So addition performance is still low compared to GMP.

[yinwang0]

I wrote a similar Java program doing (fact 200000). It shows that Java's BigInteger has better multiplication performance than Chez's. It took Java 12.8s.

In summary:

Ikarus: 9.9s
Java: 12.8s
Chez: 27.4s

GMP is still the best among the three, for obvious reasons.

[hyln9]

Another interesting thing I observed is that if we use higher optimize-level, Ikarus can perform DCE on my benchmark code above while Chez cannot whether in REPL or command line, with "--program" or without, or with cp0 or without.

[yinwang0]

What does "DCE" stand for?

[hyln9]

@yinwang0 "dead code elimination", my bad.

[akeep]

As we think about trying to improve the bignum implementation in Chez, it might be interesting to take a look at the Glasgow Haskell Compiler (GHC) work around the same issue: https://ghc.haskell.org/trac/ghc/wiki/ReplacingGMPNotes.

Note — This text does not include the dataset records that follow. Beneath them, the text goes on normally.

-- ==== Sys2Proof/Machine/Twins.lean ====
section
/-! DEFINITION. Twin wings: comparison of their outputs, fencing and promotion (R431 to R435). -/

namespace Sys2Proof.Machine

/-- Clears the units and switches of a strip mask, and their import bindings. -/
def clearSites (s : State) (m : Nat) : State :=
  let s := { s with ctl := s.ctl.filter fun r => !(m.testBit (siteStrip r.site)) }
  (maskSites m).foldl (fun s k =>
    let s := setMu (setCu (setSw s k Switch.idle) k CU.idle) k MU.idle
    { s with objs := s.objs.map fun o => (o.1, { o.2 with importers := o.2.importers.filter fun i => i.1 != k }) }) s

/-- The context's twin has raised an object: the k-th increments of both twins are compared, and the primary's is applied
(R249, R433). The answer says whether the comparison agrees. -/
def twinIncrement (s : State) (c o : Nat) (shadow : Bool) (inc : Nat) : Bool × State :=
  let x := ctxOf s c
  let s := if shadow then s else ownRaise s c o inc
  match takeFirst (fun e => e.1 = o && e.2.1 != shadow) x.cmp with
  | some (e, rest) =>
    (e.2.2 = inc, modCtx s c fun x => { x with cmp := rest, twinErr := if e.2.2 = inc then (false, false) else x.twinErr })
  | none => (true, modCtx s c fun x => { x with cmp := x.cmp ++ [(o, shadow, inc)] })

/-- The shadow of a pair is FENCED and the primary continues as ACTIVE (R434). -/
def fenceShadow (s : State) (pair : Nat) (cause : W16) : State :=
  match (List.range 4).find? fun w => w / 2 = pair && (wingOf s w).st == .twinShadow with
  | none => s
  | some v =>
    let p := partner v
    let cs := ctxsWith s fun x => x.st != .free && fld x.strips (16 * p) 16 != 0
    let s := clearSites s (fld ((cs.map fun c => shadowMask s (ctxOf s c).strips).foldl Nat.lor 0) (16 * v) 16 * 2 ^ (16 * v))
    let s := cs.foldl (fun s c => modCtx s c fun x =>
      { x with twinFault := none, twinErr := (false, false), cmp := [], tensors := x.tensors.filter fun e => !(shadowKey e.1),
               before := x.before.map fun p => (p.1, p.2.filter fun e => !(shadowKey e.1)) }) s
    let s := if (wingOf s v).st == .failed then s else wingTo s v .fenced cause
    if (wingOf s p).st == .twinPrimary then wingTo s p .active 0 else s

/-- The promotion of a shadow starts; it ends within 8 µs (R435). -/
def startPromotion (s : State) (pair : Nat) : State :=
  { s with health := { s.health with promoteAt := sset none s.health.promoteAt pair (some s.fclk) } }

/-- A comparison of the pair's outputs disagrees: the one twin with a fault, or an uncorrectable error since the last comparison that
agreed, is FENCED, else the shadow is promoted (R434). -/
def twinMismatch (s : State) (c pair : Nat) : State :=
  let s := bump s 0x281005 1
  let x := ctxOf s c
  let atShadow := match x.twinFault with
    | some f => !f.2.1
    | none => x.twinErr.2 && !x.twinErr.1
  if atShadow then fenceShadow s pair 0x8004
  else
    let p := (List.range 4).find? fun w => w / 2 = pair && (wingOf s w).st == .twinPrimary
    let s := match p with
      | some w => modWing s w fun x => { x with cause := 0x8004 }
      | none => s
    startPromotion s pair

/-- The tensors of the promoted twin, kept at 256 + index, take the place of the primary's. -/
def shadowTensors (m : Sparse Tensor) : Sparse Tensor :=
  let sh := (m.filter fun e => shadowKey e.1).map fun e => (e.1 - 256, e.2)
  if sh.isEmpty then m else sh

/-- The promotion of a pair ends: the shadow's wing is ACTIVE and holds the grants, and the held increments are applied; those that only
the primary had raised stay on record, as the promoted twin is still to raise them (R433, R435). -/
def promote (s : State) (pair : Nat) : State :=
  let s := { s with health := { s.health with promoteAt := sset none s.health.promoteAt pair none } }
  match (List.range 4).find? fun w => w / 2 = pair && (wingOf s w).st == .twinShadow with
  | none => s
  | some v =>
    let p := partner v
    let cs := ctxsWith s fun x => x.st != .free && fld x.strips (16 * p) 16 != 0
    let old := fld ((cs.map fun c => (ctxOf s c).strips).foldl Nat.lor 0) (16 * p) 16 * 2 ^ (16 * p)
    let s := clearSites s old
    let s := if (wingOf s p).st == .failed then s else wingTo s p .fenced (wingOf s p).cause
    let s := bump (wingTo s v .active 0) 0x281004 1
    cs.foldl (fun s c =>
      let x := ctxOf s c
      let s := setCtx s c { x with strips := swapWings x.strips, stripUs := x.stripUs, promoted := !x.promoted,
                                   twinFault := none, twinErr := (false, false), cmp := x.cmp.filter fun e => !e.2.1,
                                   tensors := shadowTensors x.tensors,
                                   before := x.before.map fun p => (p.1, shadowTensors p.2) }
      (x.cmp.filter fun e => e.2.1).foldl (fun s e => ownRaise s c e.1 e.2.2) s) s

end Sys2Proof.Machine
end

They started from a different point, in that GHC had been using the GNU MP, but there were uses of GHC for whom the LGPL licensing of GNU MP was problematic (see: https://ghc.haskell.org/trac/ghc/ticket/601). They experimented with a number of other fast arbitrary precision libraries with more permissive licenses, as well as creating a "fast enough" implementation in Haskell. One (or more) of these more permissively licensed libraries might be an interesting option for improving Chez's bignum performance. As of 7 years ago (when the GHC community went through this exercise), there were quite a few interesting trade offs in performance given the libraries available at the time. I found an additional library, bigz, listed on the wikipedia arbitrary precision page. Since it has been 7 years since the GHC community did these experiments, it is probably worth evaluating the options again.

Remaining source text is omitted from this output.